I also provide a (FLUX_)BUFLIT (Buffer Literal) macro which makes use of the fact that string literals with the same contents can share an address (this breaks if they don’t, but I have a unit-test to sanity check that they do). Due to how it is implimented, you can also provide a static buffer and call BUFLIT on it to get a valid buffer.

This means I can write code like:

1
2
3
4
5
6
7
8
9
10
11
12
13
14
15
16
uint8_t buffer[1 << 14], *p;
Buffer buf = BUFLIT(buffer);
ssize_t sz;

sz = recv(sock, buffer, sizeof(buffer));

// check sz for -1 error

buf.end = buffer + sz;

if (0 == bufeq(buf, BUFLIT("start"), &p)) {
// `bufeq` is a more lenient `bufcmp`, and will not fail on a comparison of the final NUL-terminator character in the second argument (arguments are otherwise exactly the same)
// `p` points to the point in `buf` after the last good match
// This means that if we recieved exactly five characters ('s', 't', 'a', 'r', 't') then `p == buf.end` will be true
// otherwise, we could use this behavior to parse out more of the recieved data by setting `buf.start` to `p`
}

With more functions provided, and some more helper macros (possibly one to fill both pointer and size arguments of common functions), we could keep code both safe and readable.

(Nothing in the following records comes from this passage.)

/-- R200, R72: a CMD write whose word decodes, with no fault recorded, is `exec` of the decoded command; the write is taken
off the host's list before and completes with "ok" after, in the same step. -/
def Obligations.StepRunsDecodedCommand : Prop :=
  ∀ (s : State) (w : Word) (rest : List HostEvent) (i : Instr),
    s.host = .write .word 0x0000#16 w :: rest → s.err = false → decode w s.arg = .ok i →
      step s = match exec i { s with host := rest } with
        | .next t => .next { t with log := t.log ++ [.ok] }
        | .fault f => .fault f
        | .refused r => .refused r

/-- R230: a reset gives the block the state of R231. The model's own record (the events to come, the responses, the mark, the
draws; log entry 13) stays. -/
def Obligations.ResetEventRestoresResetState : Prop :=
  ∀ (s : State) (rest : List HostEvent), s.host = .rst :: rest →
    step s = .next
      { State.resetWith s.npix with
        commandLost := s.commandLost
        host := rest
        log := s.log
        draws := s.draws }

/-- R241: a run of as many steps as the host's list is long uses up the list, and each transaction returned one response.
The model's choice, and no rule of the spec, is all this says of a list that holds a reset: R241's list has writes and reads
only, and R243 leaves open what a reset during the run does. That a reset is one step, returns no response and keeps the
responses before it is log entry 13. That the list goes on after a bus error, which R243 leaves open too, is log entry 2. -/
def Obligations.RunUsesEachTransactionOnce : Prop :=
  ∀ s t : State, Sys2Proof.core.run s.host.length s = .next t →
    t.host = [] ∧ t.log.length = s.log.length + (s.host.filter (fun e => e != .rst)).length

/-- R218, R219: nothing is refused; a step stops only where a command read an entry or a pixel that holds no value; and a
command whose checks have passed stops just where an entry or a pixel that it reads holds no value, and completes just where
all of them hold one: it never draws a value and goes on. What a command reads rests on log entries 7 and 8. -/
def Obligations.OnlyModelFaultStops : Prop :=
  (∀ s : State,
    (∀ r, step s ≠ .refused r) ∧
    (∀ w i, step s = .fault (.tableNoValue w i) → w < 8 ∧ i < 256 ∧ s.mem.read (tblAddr w i) = none) ∧
    (∀ k, step s = .fault (.pixelNoValue k) → s.mem.readWord (pixAddr k) = none)) ∧
  ∀ (i : Instr) (s : State), firstFailure i s = none →
    ((∃ t, exec i s = .next t) ↔ OperandsHeld i s) ∧ ((∃ r, exec i s = .fault r) ↔ ¬ OperandsHeld i s)

/-- R219: the run-wide mark (log entry 14). No step clears it, and a step sets it exactly when it delivers a command that is
dropped, is illegal or faults. That a reset event keeps it too is the model's choice (log entry 13). -/
def Obligations.MarkRecordsLostCommands : Prop :=
  ∀ s t : State, step s = .next t →
    (s.commandLost = true → t.commandLost = true) ∧
    (s.commandLost = false → (t.commandLost = true ↔
      ∃ w rest, s.host = .write .word 0x0000#16 w :: rest ∧
        (s.err = true ∨ (∃ e, decode w s.arg = .error e) ∨
          ∃ i c, decode w s.arg = .ok i ∧ firstFailure i { s with host := rest } = some c)))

In the event one recieves a NUL-terminated string into a buffer:

1
2
3
4
5
6
uint8_t buffer[1 << 14];
Buffer buf = BUFLIT(buffer);

functionThatWritesNULTerminatedString(buffer);

buf.end = bufindex(buf, 0); // Note: this means that end points to the NUL rather than one-passed it. This is more usefull when wanting to then serialize this string for transmission or storage.

If we need to process multiple sub strings based on some kind of sentinel (eg: reading a buffer line-by-line):

1
2
3
4
5
6
7
8
9
10
11
12
Buffer buf = getBufferToProcess(), line;

line.start = buf.start;
line.end = bufindex(buf, '\n'); // Returns either buf.end or a pointer to a '\n'

while (line.start < buf.end) {
processLine(line);

line.start = line.end + 1; // skip the '\n'
line.end = buf.end;
line.end = bufindex(line, '\n');
}

… or using the bufadvance macro:

1
2
3
4
5
6
7
8
9
10
11
12
13
Buffer buf = getBufferToProcess(), line;

line.start = buf.start;
line.end = buf.start;

while (line.start < buf.end) {
bufadvance(line.end, buf.end, '\n' != *line.end);

processLine(line);

line.end++;
line.start = line.end;
}

Because the functions to deal with text data and binary data are the same, one doesn’t need to deal with conversions between the requirements of the two function requirements. A substring can easily be produced without needing to create a new copy of the data.